# China Glaze - Anchors Away Collection 2011



## Susanne (Jan 30, 2011)

Has anyone seen or bought this collection already?

  	I really like Below Deck, Sea Spray and Pelican Gray!

  	I hope to get them soon.

http://www.scrangie.com/2011/01/china-glaze-anchors-away-collection.html


----------



## dixie (Feb 1, 2011)

No, darn it! I keep checking my local Sally's Beauty Supply but they haven't received it yet!   I went to Ulta 3 days last week trying to find it and it's not there, either.  I'm with you...I'd like to get Below Deck, Sea Spray, Pelican Gray and First Mate.


----------



## StandingRoom (Feb 1, 2011)

I reaaaally want Pelican Gray, oh goodness. That's so pretty!


----------



## dixie (Feb 2, 2011)

Well, I broke down and ordered from Transdesign.  Since they were sold out of  Sea Spray, I got the Sand & Sea 6-pack.  It has: White Cap, Pelican Gray, Sea Spray, Below Deck, Sunset Sail and Knotty.


----------



## Susanne (Feb 2, 2011)

Enjoy!!


----------



## dixie (Feb 2, 2011)

Thanks so much!  My nail polish addiction is getting a little outta hand!


----------



## Chester (Feb 9, 2011)

I ordered Pelican Grey, White Cap, Life Preserver and Hey Sailor via Head2Toe. I'm really excited for Life Preserver, I'm into fiery bright nails lately.

  	Chester


----------



## Nicala (Feb 9, 2011)

I actually wanna get most of the shades... ahhhhh


----------



## sunshine rose (Feb 11, 2011)

I love all the shades as well.

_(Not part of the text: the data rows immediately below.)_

/-- LEAVE: refused in CONFIG without an event; in RUN the station is in CONFIG and every block loses its run state, and
what R198 names is kept (R197, R198, R206). -/
def Obligations.LeaveClearsRunState : Prop :=
  ∀ s : State, awaits s 0x13 [] →
    (s.running = false → exec .leave s = .next (answered s 0x13 [] [0x02])) ∧
    (s.running = true →
      exec .leave s = .next (answered
        { s with
          control := { s.control with station := .config, participation := .active }
          line :=
            { state := .busy, recessiveRun := 0, dominantRun := 0, reception := none, attempt := none
              completion := none, joined := false }
          transmit := { slots := [], failures := 0, owed := [], due := [], heldClaim := false }
          votes := []
          sequencer := { s.sequencer with state := .idle }
          monitor := Vector.replicate 16 { state := .normal, counter := 0, lastValue := 0, lastDirection := none }
          own := []
          time := { s.time with interval := none, divider := 0 } } 0x13 [] [0x01]))

/-! ## The Acquisition Sequencer -/

/-- The lowest enabled channel and the channel that follows in a pass (R119). -/
def Obligations.PassVisitsEnabledChannelsInOrder : Prop :=
  ∀ img : Image,
    (∀ c, Image.enabled img c = true →
      Image.enabled img (Image.lowestEnabled img) = true ∧ Image.lowestEnabled img ≤ c) ∧
    ((∀ c, Image.enabled img c = false) → Image.lowestEnabled img = 0) ∧
    (∀ c d, Image.nextEnabled img c = some d ↔
      Image.enabled img d = true ∧ c < d ∧ ∀ x, Image.enabled img x = true → c < x → d ≤ x)

/-- The outcome of an activation by sequencer state, mode and retrigger policy (R122, R123), and the answer of
SCAN_START, which is refused in CONFIG without an event (R206). -/
def Obligations.ActivationOutcomes : Prop :=
  ∀ s : State,
    let starts : State × Bool :=
      if Image.enabledChannels s.config = [] then
        ({ s with
          sequencer := { s.sequencer with pass := s.sequencer.pass + 1, state := .idle }
          events := { s.events with latched := s.events.latched ||| 0x0001 } }, true)
      else
        ({ s with
          sequencer :=
            { s.sequencer with
              pass := s.sequencer.pass + 1, current := Image.lowestEnabled s.config, state := .converting } }, true)
    let refused : State × Bool :=
      ({ s with events := { s.events with latched := s.events.latched ||| 0x0002 } }, false)
    (s.sequencer.state = .idle → s.activate = starts) ∧
    (s.sequencer.state = .stepWait →
      s.activate = ({ s with sequencer := { s.sequencer with state := .converting } }, true)) ∧
    (s.sequencer.state = .converting → Image.mode s.config = .single → Image.restart s.config = true →
      s.activate = starts) ∧
    (s.sequencer.state = .converting → (Image.mode s.config ≠ .single ∨ Image.restart s.config = false) →
      s.activate = refused) ∧
    (∀ c v, s.sequencer.state = .paused c v → s.activate = refused) ∧
    (s.sequencer.state = .doze →
      s.activate = ({ s with sequencer := { s.sequencer with state := .waking true } }, true)) ∧
    (s.sequencer.state = .waking false →
      s.activate = ({ s with sequencer := { s.sequencer with state := .waking true } }, true)) ∧
    (s.sequencer.state = .waking true → s.activate = refused) ∧
    (awaits s 0x20 [] → s.running = false → exec .scanStart s = .next (answered s 0x20 [] [0x02])) ∧
    (awaits s 0x20 [] → s.running = true →
      exec .scanStart s = .next (answered s.activate.1 0x20 [] [if s.activate.2 then 0x01 else 0x02]))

I just ordered two so far - Pelican Grey and Sunset Sail, can't wait to get them! Next  on the list is definitely Sea Spray and Below Deck.


----------



## Nicala (Mar 19, 2011)

I realized I got MOST of the shades 
	

	
	
		
		

		
		
	


	




 and I love them to bits!


----------



## FourC's (Mar 27, 2011)

As usual my local Sally's didn't get these so I had to resort to evilbay. There were only four colors i wanted so it wasn't too terrible.


----------



## DILLIGAF (Mar 28, 2011)

I got First Mate a while back at my local ULTA. Last time I was there they  still had some of the other colors in stock.


----------